Aim of the task: Two lines below mark the span: the one containing "f s.therm := rfl" and the one containing "(s.modTherm f).smc = s.smc := rfl". Set down both, plus every line between, exactly as they stand, and nothing else.

Source records:

-- ==== Sys2Proof/Laws/State.lean ====
section
/-!
SUPPORT. What each update of one part of the state does to each part: true by definition, for the simplifier.
-/

namespace Sys2Proof.Machine

variable (s : State)

@[simp] theorem State.modClk_clk (f : Clk → Clk) : (s.modClk f).clk = f s.clk := rfl
@[simp] theorem State.modClk_harrow (f : Clk → Clk) : (s.modClk f).harrow = s.harrow := rfl
@[simp] theorem State.modClk_arr (f : Clk → Clk) : (s.modClk f).arr = s.arr := rfl
@[simp] theorem State.modClk_therm (f : Clk → Clk) : (s.modClk f).therm = s.therm := rfl
@[simp] theorem State.modClk_aux (f : Clk → Clk) : (s.modClk f).aux = s.aux := rfl
@[simp] theorem State.modClk_recog (f : Clk → Clk) : (s.modClk f).recog = s.recog := rfl
@[simp] theorem State.modClk_cap (f : Clk → Clk) : (s.modClk f).cap = s.cap := rfl
@[simp] theorem State.modClk_scar (f : Clk → Clk) : (s.modClk f).scar = s.scar := rfl
@[simp] theorem State.modClk_spec (f : Clk → Clk) : (s.modClk f).spec = s.spec := rfl
@[simp] theorem State.modClk_smc (f : Clk → Clk) : (s.modClk f).smc = s.smc := rfl
@[simp] theorem State.modClk_buf (f : Clk → Clk) : (s.modClk f).buf = s.buf := rfl
@[simp] theorem State.modClk_int (f : Clk → Clk) : (s.modClk f).int = s.int := rfl
@[simp] theorem State.modClk_pwr (f : Clk → Clk) : (s.modClk f).pwr = s.pwr := rfl
@[simp] theorem State.modClk_host (f : Clk → Clk) : (s.modClk f).host = s.host := rfl
@[simp] theorem State.modClk_link (f : Clk → Clk) : (s.modClk f).link = s.link := rfl
@[simp] theorem State.modClk_mport (f : Clk → Clk) : (s.modClk f).mport = s.mport := rfl
@[simp] theorem State.modClk_mgmt (f : Clk → Clk) : (s.modClk f).mgmt = s.mgmt := rfl
@[simp] theorem State.modClk_pending (f : Clk → Clk) : (s.modClk f).pending = s.pending := rfl
@[simp] theorem State.modClk_fresh (f : Clk → Clk) : (s.modClk f).fresh = s.fresh := rfl

@[simp] theorem State.modHarrow_clk (f : Harrow → Harrow) : (s.modHarrow f).clk = s.clk := rfl
@[simp] theorem State.modHarrow_harrow (f : Harrow → Harrow) : (s.modHarrow f).harrow = f s.harrow := rfl
@[simp] theorem State.modHarrow_arr (f : Harrow → Harrow) : (s.modHarrow f).arr = s.arr := rfl
@[simp] theorem State.modHarrow_therm (f : Harrow → Harrow) : (s.modHarrow f).therm = s.therm := rfl
@[simp] theorem State.modHarrow_aux (f : Harrow → Harrow) : (s.modHarrow f).aux = s.aux := rfl
@[simp] theorem State.modHarrow_recog (f : Harrow → Harrow) : (s.modHarrow f).recog = s.recog := rfl
@[simp] theorem State.modHarrow_cap (f : Harrow → Harrow) : (s.modHarrow f).cap = s.cap := rfl
@[simp] theorem State.modHarrow_scar (f : Harrow → Harrow) : (s.modHarrow f).scar = s.scar := rfl
@[simp] theorem State.modHarrow_spec (f : Harrow → Harrow) : (s.modHarrow f).spec = s.spec := rfl
@[simp] theorem State.modHarrow_smc (f : Harrow → Harrow) : (s.modHarrow f).smc = s.smc := rfl
@[simp] theorem State.modHarrow_buf (f : Harrow → Harrow) : (s.modHarrow f).buf = s.buf := rfl
@[simp] theorem State.modHarrow_int (f : Harrow → Harrow) : (s.modHarrow f).int = s.int := rfl
@[simp] theorem State.modHarrow_pwr (f : Harrow → Harrow) : (s.modHarrow f).pwr = s.pwr := rfl
@[simp] theorem State.modHarrow_host (f : Harrow → Harrow) : (s.modHarrow f).host = s.host := rfl
@[simp] theorem State.modHarrow_link (f : Harrow → Harrow) : (s.modHarrow f).link = s.link := rfl
@[simp] theorem State.modHarrow_mport (f : Harrow → Harrow) : (s.modHarrow f).mport = s.mport := rfl
@[simp] theorem State.modHarrow_mgmt (f : Harrow → Harrow) : (s.modHarrow f).mgmt = s.mgmt := rfl
@[simp] theorem State.modHarrow_pending (f : Harrow → Harrow) : (s.modHarrow f).pending = s.pending := rfl
@[simp] theorem State.modHarrow_fresh (f : Harrow → Harrow) : (s.modHarrow f).fresh = s.fresh := rfl

@[simp] theorem State.modArr_clk (f : Arr → Arr) : (s.modArr f).clk = s.clk := rfl
@[simp] theorem State.modArr_harrow (f : Arr → Arr) : (s.modArr f).harrow = s.harrow := rfl
@[simp] theorem State.modArr_arr (f : Arr → Arr) : (s.modArr f).arr = f s.arr := rfl
@[simp] theorem State.modArr_therm (f : Arr → Arr) : (s.modArr f).therm = s.therm := rfl
@[simp] theorem State.modArr_aux (f : Arr → Arr) : (s.modArr f).aux = s.aux := rfl
@[simp] theorem State.modArr_recog (f : Arr → Arr) : (s.modArr f).recog = s.recog := rfl
@[simp] theorem State.modArr_cap (f : Arr → Arr) : (s.modArr f).cap = s.cap := rfl
@[simp] theorem State.modArr_scar (f : Arr → Arr) : (s.modArr f).scar = s.scar := rfl
@[simp] theorem State.modArr_spec (f : Arr → Arr) : (s.modArr f).spec = s.spec := rfl
@[simp] theorem State.modArr_smc (f : Arr → Arr) : (s.modArr f).smc = s.smc := rfl
@[simp] theorem State.modArr_buf (f : Arr → Arr) : (s.modArr f).buf = s.buf := rfl
@[simp] theorem State.modArr_int (f : Arr → Arr) : (s.modArr f).int = s.int := rfl
@[simp] theorem State.modArr_pwr (f : Arr → Arr) : (s.modArr f).pwr = s.pwr := rfl
@[simp] theorem State.modArr_host (f : Arr → Arr) : (s.modArr f).host = s.host := rfl
@[simp] theorem State.modArr_link (f : Arr → Arr) : (s.modArr f).link = s.link := rfl
@[simp] theorem State.modArr_mport (f : Arr → Arr) : (s.modArr f).mport = s.mport := rfl
@[simp] theorem State.modArr_mgmt (f : Arr → Arr) : (s.modArr f).mgmt = s.mgmt := rfl
@[simp] theorem State.modArr_pending (f : Arr → Arr) : (s.modArr f).pending = s.pending := rfl
@[simp] theorem State.modArr_fresh (f : Arr → Arr) : (s.modArr f).fresh = s.fresh := rfl

@[simp] theorem State.modTherm_clk (f : Therm → Therm) : (s.modTherm f).clk = s.clk := rfl
@[simp] theorem State.modTherm_harrow (f : Therm → Therm) : (s.modTherm f).harrow = s.harrow := rfl
@[simp] theorem State.modTherm_arr (f : Therm → Therm) : (s.modTherm f).arr = s.arr := rfl
@[simp] theorem State.modTherm_therm (f : Therm → Therm) : (s.modTherm f).therm = f s.therm := rfl
@[simp] theorem State.modTherm_aux (f : Therm → Therm) : (s.modTherm f).aux = s.aux := rfl
@[simp] theorem State.modTherm_recog (f : Therm → Therm) : (s.modTherm f).recog = s.recog := rfl
@[simp] theorem State.modTherm_cap (f : Therm → Therm) : (s.modTherm f).cap = s.cap := rfl
@[simp] theorem State.modTherm_scar (f : Therm → Therm) : (s.modTherm f).scar = s.scar := rfl
@[simp] theorem State.modTherm_spec (f : Therm → Therm) : (s.modTherm f).spec = s.spec := rfl
@[simp] theorem State.modTherm_smc (f : Therm → Therm) : (s.modTherm f).smc = s.smc := rfl
@[simp] theorem State.modTherm_buf (f : Therm → Therm) : (s.modTherm f).buf = s.buf := rfl
@[simp] theorem State.modTherm_int (f : Therm → Therm) : (s.modTherm f).int = s.int := rfl
@[simp] theorem State.modTherm_pwr (f : Therm → Therm) : (s.modTherm f).pwr = s.pwr := rfl
@[simp] theorem State.modTherm_host (f : Therm → Therm) : (s.modTherm f).host = s.host := rfl
@[simp] theorem State.modTherm_link (f : Therm → Therm) : (s.modTherm f).link = s.link := rfl
@[simp] theorem State.modTherm_mport (f : Therm → Therm) : (s.modTherm f).mport = s.mport := rfl
@[simp] theorem State.modTherm_mgmt (f : Therm → Therm) : (s.modTherm f).mgmt = s.mgmt := rfl
@[simp] theorem State.modTherm_pending (f : Therm → Therm) : (s.modTherm f).pending = s.pending := rfl
@[simp] theorem State.modTherm_fresh (f : Therm → Therm) : (s.modTherm f).fresh = s.fresh := rfl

Response area:
@[simp] theorem State.modTherm_therm (f : Therm → Therm) : (s.modTherm f).therm = f s.therm := rfl
@[simp] theorem State.modTherm_aux (f : Therm → Therm) : (s.modTherm f).aux = s.aux := rfl
@[simp] theorem State.modTherm_recog (f : Therm → Therm) : (s.modTherm f).recog = s.recog := rfl
@[simp] theorem State.modTherm_cap (f : Therm → Therm) : (s.modTherm f).cap = s.cap := rfl
@[simp] theorem State.modTherm_scar (f : Therm → Therm) : (s.modTherm f).scar = s.scar := rfl
@[simp] theorem State.modTherm_spec (f : Therm → Therm) : (s.modTherm f).spec = s.spec := rfl
@[simp] theorem State.modTherm_smc (f : Therm → Therm) : (s.modTherm f).smc = s.smc := rfl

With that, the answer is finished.